Finally we can look at the entire span of time from 2010 to 2016 and count the fires observed each month.

year_month_df = grouped_df.groupby(['year_start', 'month_start']).size().reset_index(name='count')
year_month_df['year-month'] = year_month_df.apply(lambda row: ("%s %i" % (month_num_to_name(row['month_start']), int(row['year_start']))), axis='columns')
year_month_df.head()

_ = plt.figure(figsize=(14, 6))
_ = plt.title("Distribution of Year and Month")
_ = plt.xlabel("Year and Month")
_ = plt.ylabel("Count")
_ = plt.bar(year_month_df['year-month'].values, year_month_df['count'].values, 0.65)
_ = plt.xticks(year_month_df['year-month'].values[::3], rotation=70)

It looks like we see a similar pattern each year. 2012 deviates from this pattern slightly, with less of an increase in fires from the summer to the fall.

3.2 Multivariate Analysis¶

Because this wildfire data also contains location data, we can view it on a map as well. We will begin our multivariate analysis by looking at the location data in relationship to other variables.

To do so, we will load python packages to assist with geographical data visualization

cartopy: geographical visualization toolkit for matplotlib

import cartopy.crs as ccrs
from cartopy.io.img_tiles import Stamen
imagery = Stamen(style='terrain-background')

To determine the extent (ranges) of our maps, we can determine the range of the latitude and longitude variables in the wildfire dataset.

min_lon = df['lon'].min()
max_lon = df['lon'].max()
min_lon -= (max_lon - min_lon) * 0.2
min_lat = df['lat'].min()
max_lat = df['lat'].max()

For our visualization, we will plot fires from different years using different colors.

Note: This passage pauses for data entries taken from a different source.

-- ==== Sys2Proof/Machine/Update.lean ====
section
/-! DEFINITION. Firmware update: transfers, the staging lease, commits, activation, confirmation and Recovery (R73, R384, R407 to R419). -/

namespace Sys2Proof.Machine

/-- Claims the lease for a source and holder, or finds it held by them (R410, R412): 0x0803 under an owner lock at either head, 0x0804 when another holds it or UPD_CTRL.ENABLE is 0. [DEDUCED: notes/assumptions/66.md] -/
def State.leaseFor (s : State) (source holder : Nat) (peerLock : Bool) : Status × State :=
  match s.upd.lease with
  | some l => if l.source = source ∧ l.holder = holder then (0, s) else (0x0804, s)
  | none =>
    if s.on F.UPD_CTRL_OWNER_LOCK || peerLock then (0x0803, s)
    else if !s.on F.UPD_CTRL_ENABLE then (0x0804, s)
    else (0, { s with upd := { s.upd with lease := some ⟨source, holder, s.now⟩ } })

/-- The lease has made progress (R411). [DEDUCED: notes/assumptions/66.md] -/
def State.progress (s : State) : State := { s with upd := { s.upd with lease := s.upd.lease.map fun (l : Lease) => { l with since := s.now } } }

/-- How far the fragments of a block reach from its first byte without a gap. -/
def reach (frags : List (Nat × Bytes)) : Nat :=
  let order := frags.foldl (fun l f => insertBy (fun (a b : Nat × Bytes) => decide (b.1 < a.1)) f l) []
  order.foldl (fun r f => if f.1 ≤ r then max r (f.1 + f.2.length) else r) 0

/-- The bytes of a block from its fragments. [DEDUCED: notes/assumptions/67.md] -/
def joinFrags (frags : List (Nat × Bytes)) : Bytes := frags.foldl (fun b f => overlay b f.1 f.2) []

/-- The length of framed block k for a content length (R407). -/
def frameLen (content k : Nat) : Nat := if blockContent * (k + 1) ≤ content then 65536 else content - blockContent * k + 4

/-- The content length, from block 0 or from what has arrived of it (Table 19.1). -/
def State.contentLen (s : State) (b : Bool) : Option Nat :=
  let part := Tab.get [] s.upd.parts 0
  match Tab.find (s.slot b).blocks 0 with
  | some x => some (leAt x 0x10 4)
  | none => if 0x14 ≤ reach part then some (leAt (joinFrags part) 0x10 4) else none

/-- Checks block k once all its bytes have arrived (R407): a good block goes to the slot, and one that fails is missing again. The status is 0x0806 when it fails. [DEDUCED: notes/assumptions/67.md] -/
def State.closeBlock (s : State) (b : Bool) (k : Nat) : Status × State :=
  let frags := Tab.get [] s.upd.parts k
  let len := match s.contentLen b with
    | some n => if n ≤ blockContent * k then 0 else frameLen n k
    | none => 65536
  if frags.isEmpty || len == 0 || decide (reach frags < len) then (0, s)
  else
    let x := (joinFrags frags).take len
    let s := { s with upd := { s.upd with parts := Tab.erase s.upd.parts k } }
    if blockOk x then (0, (s.setSlot b { s.slot b with blocks := Tab.put (s.slot b).blocks k x, verified := false }).progress) else (0x0806, s)

/-- Takes bytes of an image at a transfer offset (R407, R410): the first transfer claims the lease; without a lease an offset other than 0 is 0x0809. A transfer at offset 0 to a slot that holds a verified image begins a new one. When the last missing block is there, verification begins. [DEDUCED: notes/assumptions/66.md] -/
def State.takeTransfer (s : State) (source holder off : Nat) (data : Bytes) (peerLock : Bool) : Status × State :=
  if s.upd.lease.isNone ∧ off ≠ 0 then (0x0809, s)
  else match s.leaseFor source holder peerLock with
    | (0, s) =>
      let b := s.stagingSlot
      let s := if off = 0 ∧ (s.slot b).verified then s.setSlot b {} else s
      let s := if (s.slot b).blocks.isEmpty && off == 0 then { s with upd := { s.upd with parts := [], partnerStaged := false, verdict := none, fail := none, relayed := none } } else s
      let s := { s with upd := { s.upd with stage := .downloading } }
      let n := data.length
      let first := off / 65536
      let ks := if n = 0 then [] else ((List.range ((off + n - 1) / 65536 - first + 1)).map (first + ·)).filter (· < 8191)
      let s := ks.foldl (fun (s : State) k =>
        let lo := max off (65536 * k)
        let hi := min (off + n) (65536 * (k + 1))
        let frag := (lo - 65536 * k, slice data (lo - off) (hi - lo))
        { s with upd := { s.upd with parts := Tab.put s.upd.parts k (Tab.get [] s.upd.parts k ++ [frag]) } }) s
      let again := if ks.contains 0 then s.upd.parts.map Prod.fst else ks
      let (st, s) := again.foldl (fun (a : Status × State) k => let r := a.2.closeBlock b k; (if r.1 = 0 then a.1 else r.1, r.2)) (0, s)
      let x := s.slot b
      let s := if x.blockCount.isSome && x.missing == 0 && !x.verified then { s with upd := { s.upd with stage := .verifying } } else s
      (st, s)
    | (st, s) => (st, s)

/-- Records how a request ended (R412). -/
def State.updAnswer (s : State) (st : Status) : State := if st = 0 then s.wr F.UPD_STATUS_STATUS 0 else s.updRefuse st

/-- The update source and holder of a command in a task slot (Table 19.3). -/
def State.nvmeHolder (s : State) (t : Task) : Nat × Nat := if isInbound t.ctx then (3, s.peer) else (0, (s.ctx t.ctx).cntlid)

/-- Ends an NVMe update command with an internal status. -/
def State.updFinish (s : State) (slot : Nat) (st : Status) : State := s.finish slot (if st = 0 then .success else .internal st)

/-- Gets the data of an update command to this head: from the buffer `buf` over PCIe, by an RDMA READ over RoCEv2. -/
def State.adminData (s : State) (slot : Nat) (buf : Bytes) : State :=
  let s := s.hostBuffer slot buf
  match s.task? slot with
  | some t => if (s.ctx t.ctx).transport == Transport.roce && !t.complete && t.state == .fetched then (s.setTask slot { t with state := .held }).rdmaGo slot else s
  | none => s

/-- FW_IMAGE_DOWNLOAD (R407, R410, R412): once its bytes are here they are taken. A block that fails its check does not fail the command. [DEDUCED: notes/assumptions/66.md] -/
def execFwImageDownload (slot : Nat) (buf : Bytes) (peerLock : Bool) (s : State) : Out1 :=
  match s.adminTask slot .fwDownload with
  | none => .next s
  | some _ =>
    let s := s.adminData slot buf
    match s.adminTask slot .fwDownload with
    | none => .next s
    | some t =>
      if !t.complete then .next s
      else if s.stepWaits then .next s.wakePartner
      else
        let (src, holder) := s.nvmeHolder t
        let (st, s) := s.takeTransfer src holder ((t.cmd.ranges.headD (0, 0)).1) t.data peerLock
        .next ((s.updAnswer st).updFinish slot (if st = 0x0806 then 0 else st))

/-- The checks of Table 19.4 for an activation: `peerMoving` says that the partner rebuilds, reshapes or resyncs, `peerLock` that its owner lock is set. [DEDUCED: notes/assumptions/69.md] -/
def State.actCheck (s : State) (peerMoving peerLock : Bool) : Status :=
  let down (b : Bool) : Bool := s.bundleState b != 2 && s.bundleState b != 3
  let p := s.gly.peer
  if peerMoving || s.imp.rebuild.isSome || s.imp.reshape.isSome || s.gly.mirroring then 0x0801
  else if 96 * s.energy < s.eReq then 0x0802
  else if s.on F.UPD_CTRL_OWNER_LOCK || peerLock then 0x0803
  else if s.fm.mode ≠ .paired || s.rd F.ANV_PAIR_PEER_MODE ≠ 4 || down false || down true || !s.anv.taken.isEmpty || !s.anv.ctl.taken.isEmpty || !p.seen || decide (p.e < p.req) then 0x0805
  else 0

/-- Whether the staged image differs from the running one in its forme alone, with unchanged static sections (R414). [DEDUCED: notes/assumptions/69.md] -/
def State.onlyForme (s : State) : Bool :=
  let c := (s.slot s.stagingSlot).content
  let old := (s.slot s.activeSlot).content
  let rest (c : Bytes) : List (Nat × Bytes × Bytes) := ((manifestParts c).filter fun p => byteAt p 0 != 5).map fun p => (byteAt p 0, slice p 0x18 16, slice p 0x28 48)
  rest c == rest old &&
    match s.readForme (leAt c 8 4) (imageForme c), s.fm.forme with
    | .ok t, some f => t.statics == f.statics
    | _, _ => false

To do so, matplotlib's colormap module can be used to map each year to a color of the rainbow.

We will make this conventient for ourselves later by creating a function that will generalize this mapping to any sorted array.

def get_cmap_dict(vals, cmap_name='rainbow', numeric=True):
    cmap = cm.get_cmap(cmap_name)
    if numeric:
        # assume vals already sorted
        min_val = vals[0]
        max_val = vals[-1]
        return dict(zip(vals, [cmap((val - min_val) / (max_val - min_val)) for val in vals]))
    else:
        len_vals = len(vals)
        return dict(zip(vals, [cmap(val / len_vals) for val in range(len_vals)]))

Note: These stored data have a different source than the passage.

/-- JOURNAL_REPLAY (step 11, R101, R185, R236, R253, R262, R269, R291, R294): the checkpoint is loaded from flash, the restored ring is replayed from SEQ_END + 1, and open stripes are settled. Replay stops at the first batch of which a record fails its CRC or which has no END: `bad` lists the SEQs of such batches. After a tag scan the tables and marks already stand. [DEDUCED: notes/assumptions/9.md] -/
def execJournalReplay (flash : Option Image) (bad : List Nat) (s : State) : Out1 :=
  if !s.formingAt 10 then .next s
  else
    let c := s.restoredCtl
    let s := if s.gly.galleyLost && s.hth.audit.isSome then s else s.loadCkpt
    let e := s.hth.journal.ckpt.seqEnd
    let ring := (c.ring.filter fun b => decide (e < b.seq)).takeWhile fun b => !bad.contains b.seq
    let top := ring.foldl (fun a b => max a b.seq) e
    let s := s.lifeCounters
    let s := if s.gly.galleyLost && s.hth.audit.isSome then s
      else
        let s := (s.loadImage (s.flashImage flash)).replayBatches ring
        let s := if flash.isNone then s.replayBatches s.anv.ctl.ring else { s with anv := { s.anv with ctl := { s.anv.ctl with ring := [] } } }
        s.resumeMarks c
    let s := { s with hth := { s.hth with journal := { s.hth.journal with seq := top, ring := ring } } }
    let s := (s.resumeState c).nonceResume c.nonces
    let s := c.opens.foldl State.settleStripe s
    .next (((s.checkErased).absentMembers.strayPlates).stepDone 11)

/-- The ENABLE bits that Forming sets. [DEDUCED: notes/assumptions/14.md] -/
def enables : List Field :=
  [F.STK_CTRL_ENABLE, F.CHS_CTRL_ENABLE, F.GLY_CTRL_ENABLE, F.ANV_CTRL_ENABLE, F.PUN_CTRL_ENABLE, F.MTX_CTRL_ENABLE, F.SWG_CTRL_ENABLE, F.TMP_CTRL_ENABLE, F.PRF_CTRL_ENABLE, F.IMP_CTRL_ENABLE, F.HTH_CTRL_ENABLE, F.GMP_CTRL_ENABLE, F.STE_CTRL_ENABLE, F.UPD_CTRL_ENABLE]

/-- The clocks of Joining start, and ALIVE toggles (R354). -/
def State.joinStart (s : State) : State :=
  State.widthReshape (State.galleyEval { s with
    fm := { s.fm with pins := { s.fm.pins with alive := true } }
    anv := { s.anv with joinedAt := s.now }
    pwr := { s.pwr with timerFrom := s.now }
    hth := { s.hth with journal := { s.hth.journal with lastFlush := s.now } } })

/-- How Joining begins (R41, R367): alone at once with a bundle mask other than 0x3, and with HELLO when a bundle is up. -/
def State.joinOrAlone (s : State) : State :=
  let s := s.logReserve
  if s.bundleMask ≠ 3 then s.startAlone else if s.bundleState false = 2 ∨ s.bundleState true = 2 then s.joinHello else s

/-- FORMING_END (step 12, R19, R41, R274, R354, R367): FOR_MODE reports Joining, the front links train, ALIVE toggles and HELLO goes out. Every namespace is held until Joining says who serves it. A head whose bundle mask is not 0x3 starts alone. [DEDUCED: notes/assumptions/14.md, notes/assumptions/90.md] -/
def execFormingEnd (s : State) : Out1 :=
  if !s.formingAt 11 then .next s
  else
    let s := enables.foldl (fun s f => s.wr f 1) s
    let s := ((List.range 12).foldl (fun s k => s.openChannel (65520 + k)) (s.stepDone 12)).toMode .joining
    .next ((s.portsUp.joinStart.nsFromVolumes fun _ => .heldNs).joinOrAlone)

/-- Takes the copy of the scrap list that the partner holds when neither vault copy could be read (R383). [DEDUCED: notes/assumptions/90.md] -/
def State.takeScrapCopy (s : State) : State :=
  if !s.flt.scrapLost then s
  else
    let t := s.flt.scrap.foldl (fun t e => Tab.put t e.1 e.2) (s.flt.partnerCopy.filter fun e => !e.2.leaves)
    let new := (scrapChans t).filter fun c => !s.flt.out.contains c
    let q := t.foldl (fun a e => max a e.2.seq) s.flt.scrapSeq
    let s := { s with flt := { s.flt with scrap := t, vaultA := some t, vaultB := some t, scrapSeq := q, out := s.flt.out ++ new, scrapLost := false, partnerCopy := [] } }
    new.foldl (fun s c => (s.showRetired c).retireEffect c 0 []) s

/-- What this head was to do for namespaces that the partner now serves is the partner's (Table 16.5). [DEDUCED: notes/assumptions/82.md] -/
def State.standBy (s : State) : State := { s with anv := { s.anv with taken := [] }, ste := { s.ste with walks := [] } }

/-- JOIN_BACKLOG_DONE (R142, R352, R236, R383): the backlog and the control areas are sent and Joining ends. The peer in service raises the seats, deasserts CLAIM_ACK_OUT and gives up the lost partner's journal, which the control areas now hold; the joiner stands by and loads its half; two heads from Forming settle their pieces, own what their volume records name, and free the grains that were in flight. [DEDUCED: notes/assumptions/90.md] -/
def execJoinBacklogDone (s : State) : Out1 :=
  if !s.joined1 then .next s
  else if s.fm.mode = .solo then
    let s := { s.raiseSeats with fm := { s.raiseSeats.fm with pins := { s.raiseSeats.fm.pins with claimAckOut := false } } }
    let s := { s.foldLost.2 with hth := { s.foldLost.2.hth with journal := { s.foldLost.2.hth.journal with image := s.foldLost.1 } } }
    .next ((s.wr F.ANV_TONGS_CLAIM_OUT 0).pairUp)
  else if s.fm.mode ≠ .joining then .next s
  else
    let s := s.takeScrapCopy
    let own := s.head == 1
    let resume (s : State) : State := let s := s.nonceResume (s.control.nonces ++ s.tmp.backMarks); { s with tmp := { s.tmp with backMarks := [] } }
    if s.bothForming then
      let s := (s.settlePieces s.anv.join.copies).nsFromVolumes fun v => if v.holder = s.head then .loc else .remote
      let s := s.resumeSessions (Tab.keysWhere s.vols fun _ v => v.state != .free && v.holder == s.head)
      let s := ((resume s).freeInflight own).pairUp
      .next { s with anv := { s.anv with join := { s.anv.join with copies := [] } } }
    else
      let s := (s.standBy.nsFromVolumes fun _ => .remote).setHalf own { s.half own with peerHolds := true }
      .next ((resume s).wr F.ANV_PAIR_STANDBY 1).pairUp

end Sys2Proof.Machine
end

years = list(df['year'].unique())
year_to_color_map = get_cmap_dict(years)

Because the plot could become cluttered and difficult to interpret, we will first restrict the fires to those with the top strength (frp) for each year.

n_per_year = 30
df_top_frp = df.sort_values(['frp'], ascending=False)
df_top_frp_year_groupby = df_top_frp.groupby(['year'])

Next we will need to determine the minimum and maximum strength values, which will help us to make a legend.

min_frp = df_top_frp_year_groupby.min()['frp'].min()
max_frp = df_top_frp_year_groupby.max()['frp'].max()
frp_intervals = np.linspace(max_frp, min_frp, 4, endpoint=False)

Now we will create the plot.

grouped_df_top_frp = grouped_df.sort_values(['frp_sum'], ascending=False)
grouped_df_top_frp_year_groupby = grouped_df_top_frp.groupby(['year_start'])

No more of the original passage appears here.